━━━━━ RECORDED INFORMATION ━━━━━

-- ==== Sys2Proof/Certificates/Slice0/Obligations.lean ====
section
/-! DEFINITION. The statements for the provers. -/

open Sys2Proof Sys2Proof.Machine

/-! ### The block and its queue -/

/-- A step takes the command at the front of the queue, with the queue's rest. -/
def Obligations.StepRunsTheFrontCommand : Prop :=
  ∀ (c : Instr) (s : State),
    step { s with pending := c :: s.pending } = exec c s

/-- On an empty queue a step is 10 ms of time: every running timer loses one unit, nothing else
changes (the model's choice, log 2). -/
def Obligations.EmptyQueueIsTime : Prop :=
  ∀ s : State, s.pending = [] → ∃ t, step s = .next t ∧
    t = { s with st := t.st, pd := t.pd, se := { s.se with channels := t.se.channels },
                 sc := { s.sc with second := t.sc.second }, mu := { s.mu with moderation := t.mu.moderation } } ∧
    t.st = s.st.map (fun r => { r with timer := r.timer.pass }) ∧
    (∀ f sd, t.carriage f sd =
      { s.carriage f sd with piecing := (s.carriage f sd).piecing.pass, park := (s.carriage f sd).park.pass }) ∧
    (∀ ch, t.channel ch = { s.channel ch with timer := (s.channel ch).timer.pass }) ∧
    t.sc.second = s.sc.second.pass ∧ t.mu.moderation = s.mu.moderation.pass

/-- Every command is taken in every state: exec answers a next state, and leaves the queue alone. -/
def Obligations.EveryCommandIsTaken : Prop :=
  ∀ (c : Instr) (s : State), ∃ t, exec c s = .next t ∧ t.pending = s.pending

/-- A power-on reset with a store that holds no intact record leaves the state after reset, but for the
model's own counters and queue (log 1); that state is within the capacities, its tables are in range,
its stations are those of its tables, and the laws of the orders, the doff queue, the channels, the
permits, the calls and the spindles hold. -/
def Obligations.ResetState : Prop :=
  (State.reset.withinCapacity = true ∧ State.reset.tablesInRange = true ∧ State.reset.stationsMatch ∧
      State.reset.ordersAllowed ∧ State.reset.ordersNumbered ∧ State.reset.ordersSingle ∧
      State.reset.doffLaw ∧ State.reset.channelLaw ∧ State.reset.permitLaw ∧ State.reset.callLaw ∧
      State.reset.spindleLaw) ∧
  (∀ s : State, s.mu.store = .blank → s.mu.save ≠ .inFlight →
      exec .powerOnReset s =
        .next { State.reset with orders := s.orders, choices := s.choices, pending := s.pending })

/-- Every step keeps the floor order queue, the mill reply queue, the two forward queues, the stage, the
history ring, the work lists and the doff queue within their capacities. The call list is bounded by its
law in StepKeepsDoffLaw. What a 33rd order comes to is the model's choice, log 31. -/
def Obligations.StepKeepsCapacity : Prop :=
  ∀ s t : State, s.withinCapacity = true → step s = .next t → t.withinCapacity = true

/-- Every step keeps the tables in force within their ranges. -/
def Obligations.StepKeepsTablesInRange : Prop :=
  ∀ s t : State, s.tablesInRange = true → step s = .next t → t.tablesInRange = true

/-- Every step keeps the station table in line with the tables in force. -/
def Obligations.StepKeepsStations : Prop :=
  ∀ s t : State, s.stationsMatch → step s = .next t → t.stationsMatch

/-- Every step keeps the laws of the floor order queue. An order waits only for a station whose link state
allows its kind. No two orders have one number (the model's own, log 10); at most one RESET waits for
a station; and a STEP COMMAND waits only for the step in hand of its channel, so at most one for a
channel (R15, R108). -/
def Obligations.StepKeepsOrderLaw : Prop :=
  (∀ s t : State, s.stationsMatch → s.ordersAllowed → step s = .next t → t.ordersAllowed) ∧
    (∀ s t : State, s.ordersNumbered → step s = .next t → t.ordersNumbered) ∧
    (∀ s t : State, s.ordersNumbered → s.channelLaw → s.ordersSingle → step s = .next t → t.ordersSingle)

/-- Every step keeps the law of the doff queue: no frame twice, and no frame that is DOFFING. It keeps the
laws of the channels (R101), of the permits, which are the frames in DOFFING and within the limit
(R125), of the spindles, whose states agree with the running counts, the work lists and the hands
(R64, R82), and of the calls, whose list is the PLANNED and URGENT bays, no frame DOFFING while a bay
of it is current (R144, R147). -/
def Obligations.StepKeepsDoffLaw : Prop :=
  (∀ s t : State, s.doffLaw → step s = .next t → t.doffLaw) ∧
    (∀ s t : State, s.tablesInRange = true → s.channelLaw → step s = .next t →
      t.channelLaw ∧ (s.permitLaw → t.permitLaw)) ∧
    (∀ s t : State, s.tablesInRange = true → s.stationsMatch → s.spindleLaw → step s = .next t →
      t.spindleLaw ∧ (s.channelLaw → s.permitLaw → s.callLaw → t.callLaw))

/-! ### The line -/

/-- Every telegram, sent as the transmitters send it and ended by a fill group or a mark, is received as
itself by a receiver in IDLE, and an order's telegram is one of these; one whose two check bytes are
not the check of its header and body is discarded (R1, R2, R4). -/
def Obligations.SentTelegramIsReceived : Prop :=
  ((∀ (t : Telegram) (m : StartMark), t.body.length ≤ 60 →
      Receiver.idle.takeAll (Telegram.groups t ++ [fillGroup]) = (.idle, [.telegram t]) ∧
      Receiver.idle.takeAll (Telegram.groups t ++ markGroups (.start m)) = (.begun m, [.telegram t]) ∧
      Receiver.idle.takeAll (Telegram.groups t ++ markGroups .lineReset) = (.idle, [.telegram t, .lineReset])) ∧
    (∀ (o : Order) (b : Bool),
      Receiver.idle.takeAll (floorLine (some (.order o b))) = (.idle, [.telegram (orderTelegram o)])) ∧
    (∀ t : Telegram, t.body.length ≤ 60 →
      Receiver.idle.takeAll (millLine (some (.reply t))) = (.idle, [.telegram t]))) ∧
  (∀ (t : Telegram) (c d : Byte), t.body.length ≤ 60 →
      Receiver.idle.takeAll (markGroups (.start t.mark) ++
          (Telegram.checkedBytes t ++ [c, d]).flatMap byteGroups ++ [fillGroup]) =
        (.idle, [if checkOf (Telegram.checkedBytes t) = half c d then .telegram t else .discarded]))

/-- The cases in which a telegram in reception is discarded, with the one check error of each, and where
the receiver goes; `r` is the receiver, with no run of mark groups open. Groups that end in one discard
count one check error at their port and do nothing else (R3). -/
def Obligations.DiscardCases : Prop :=
  (∀ (s : State) (p : Port) (r : Receiver), s.receiver p = r → r.run = [] → r.state ≠ .idle →
      (∀ hi lo : BitVec 4, r.state = .header → r.bytes.length = 3 → r.high = some hi → 60 < (hi ++ lo).toNat →
        s.takeGroup p (dataGroup lo) = (s.setReceiver p .idle).countCheckError p) ∧
      (∀ m : StartMark, r.complete = false →
        s.feed p (markGroups (.start m)) = (s.setReceiver p (.begun m)).countCheckError p) ∧
      (r.complete = false →
        s.feed p (markGroups .lineReset) =
          State.takeEvent p ((s.setReceiver p .idle).countCheckError p) .lineReset) ∧
      (r.complete = false → s.takeGroup p fillGroup = (s.setReceiver p .idle).countCheckError p) ∧
      (∀ n : BitVec 4, r.complete = true →
        s.takeGroup p (dataGroup n) = (s.setReceiver p .idle).countCheckError p) ∧
      (∀ g : Group, classify g = .invalid → s.takeGroup p g = (s.setReceiver p .idle).countCheckError p)) ∧
  (∀ (s : State) (p : Port) (gs : List Group), s.receiver p = .idle → discards gs = true →
      exec (.telegramDiscarded p gs) s =
        .next ((s.setReceiver p (Receiver.idle.takeAll gs).1).countCheckError p))

/-- The bytes of the tables, as staged and read, give the tables back. -/
def Obligations.TableBytesRoundTrip : Prop :=
  (∀ r : RowTable, rowTableOf (rowTableBytes r) = r ∧ (rowTableBytes r).length = 16) ∧
  (∀ r : FrameRecord, frameRecordOf (frameRecordBytes r) = r ∧ (frameRecordBytes r).length = 32) ∧
  (∀ w : StepWord, stepWordOf (stepWordBytes w) = w ∧ (stepWordBytes w).length = 8)

/-! ### Routing -/

/-- Every command that brings a telegram brings one arrival: the receiver goes where the group that
ends the telegram says, the telegram is counted and routed, and a LINE RESET mark that ended it is an
arrival of its own after it (R2, R5). -/
def Obligations.ArrivalIsWhole : Prop :=
  ∀ (c : Instr) (s : State) (t : Telegram) (e : TelegramEnd),
    (arrivalOf c = some (.floor, t, e) → s.ready .floor t →
      exec c s = .next (State.thenEnded .floor ((s.received .floor e).floorArrival t) e)) ∧
    (arrivalOf c = some (.mill, t, e) → s.ready .mill t →
      exec c s = .next (State.thenEnded .mill ((s.received .mill e).millArrival t) e)) ∧
    (s.received .floor e).receiver .floor = endReceiver e ∧
    (s.received .mill e).receiver .mill = endReceiver e ∧
    (s.received .floor e).li.floorRecord =
      { s.li.floorRecord with received := satAdd s.li.floorRecord.received 1 } ∧
    (s.received .mill e).li.millRecord =
      { s.li.millRecord with received := satAdd s.li.millRecord.received 1 }

/-- Floor traffic for the mill, a PASS telegram or one to 255 whose source is not configured or is
DISABLED, enters the mill-bound forward queue as received, or is dropped and counted, which latches
FORWARD LOSS. Floor traffic that the SRC-4 lets lie changes nothing beyond the receiver and the count
(R6, R13). -/
def Obligations.FloorTraffic : Prop :=
  (∀ (s : State) (t : Telegram) (e : TelegramEnd), s.ready .floor t →
      (t.mark = .pass ∨ (t.mark = .station ∧ t.dst = 255 ∧
        ∀ r, s.stationAt t.src = some r → r.link = .disabled)) →
      let x := s.received .floor e
      exec (.floorThroughTraffic t e) s = .next (State.thenEnded .floor
        (if s.li.millForward.length < 8 then
          ((x.setLi { x.li with millForward := s.li.millForward ++ [t] }).millChoice).tellNotices
        else
          ((x.setPortRecord .floor { x.li.floorRecord with
            forwardsDropped := satAdd s.li.floorRecord.forwardsDropped 1 }).setMu
              { s.mu with latched := s.mu.latched ||| 0x80#8 }).tellNotices) e)) ∧
  ((∀ (s : State) (t : Telegram) (e : TelegramEnd), s.ready .floor t →
      (t.mark = .part ∨ (t.mark = .station ∧ t.dst ≠ 255)) →
      exec (.floorLocalTraffic (.telegram t e)) s = .next (State.thenEnded .floor (s.received .floor e) e)) ∧
    (∀ s : State, s.receiver .floor = .idle →
      exec (.floorLocalTraffic .lineReset) s = .next (s.setPortRecord .floor
        { s.li.floorRecord with received := satAdd s.li.floorRecord.received 1 })))

/-- Mill traffic for the floor: a PASS telegram, or a STATION telegram to a station that is not
configured or is DISABLED, enters the floor-bound forward queue as received, or is dropped and
counted (R8, R13). -/
def Obligations.MillThroughTraffic : Prop :=
  ∀ (s : State) (t : Telegram) (e : TelegramEnd), s.ready .mill t →
    (t.mark = .pass ∨ (t.mark = .station ∧ ∀ r, s.stationAt t.dst = some r → r.link = .disabled)) →
    let x := s.received .mill e
    exec (.millThroughTraffic t e) s = .next (State.thenEnded .mill
      (if s.li.floorForward.length < 8 then
        (x.setLi { x.li with floorForward := s.li.floorForward ++ [.telegram t] }).floorChoice
      else
        x.setPortRecord .mill { x.li.millRecord with
          forwardsDropped := satAdd s.li.millRecord.forwardsDropped 1 }) e)

/-- A STATION telegram to a station of the part is answered REFUSED NOT PASSABLE, with tag 0, its kind
and its destination, and not forwarded; with the reply queue full it is dropped (R9). -/
def Obligations.NotPassable : Prop :=
  ∀ (s : State) (t : Telegram) (e : TelegramEnd) (r : StationRecord), s.ready .mill t →
    t.mark = .station → s.stationAt t.dst = some r → r.link ≠ .disabled →
    exec (.notPassable t e) s = .next (State.thenEnded .mill
      (if s.replyRoom then (s.received .mill e).replied ⟨.part, t.src, 255, 0x62, [0, t.kind, 17, t.dst]⟩
      else s.received .mill e) e)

━━━━━

[EXERCISE]
Output the lines above between the one holding "(∀ g : Group, classify" and the one holding "### Routing -/", inclusive, with nothing before or after them.

[YOUR SOLUTION]
      (∀ g : Group, classify g = .invalid → s.takeGroup p g = (s.setReceiver p .idle).countCheckError p)) ∧
  (∀ (s : State) (p : Port) (gs : List Group), s.receiver p = .idle → discards gs = true →
      exec (.telegramDiscarded p gs) s =
        .next ((s.setReceiver p (Receiver.idle.takeAll gs).1).countCheckError p))

/-- The bytes of the tables, as staged and read, give the tables back. -/
def Obligations.TableBytesRoundTrip : Prop :=
  (∀ r : RowTable, rowTableOf (rowTableBytes r) = r ∧ (rowTableBytes r).length = 16) ∧
  (∀ r : FrameRecord, frameRecordOf (frameRecordBytes r) = r ∧ (frameRecordBytes r).length = 32) ∧
  (∀ w : StepWord, stepWordOf (stepWordBytes w) = w ∧ (stepWordBytes w).length = 8)

/-! ### Routing -/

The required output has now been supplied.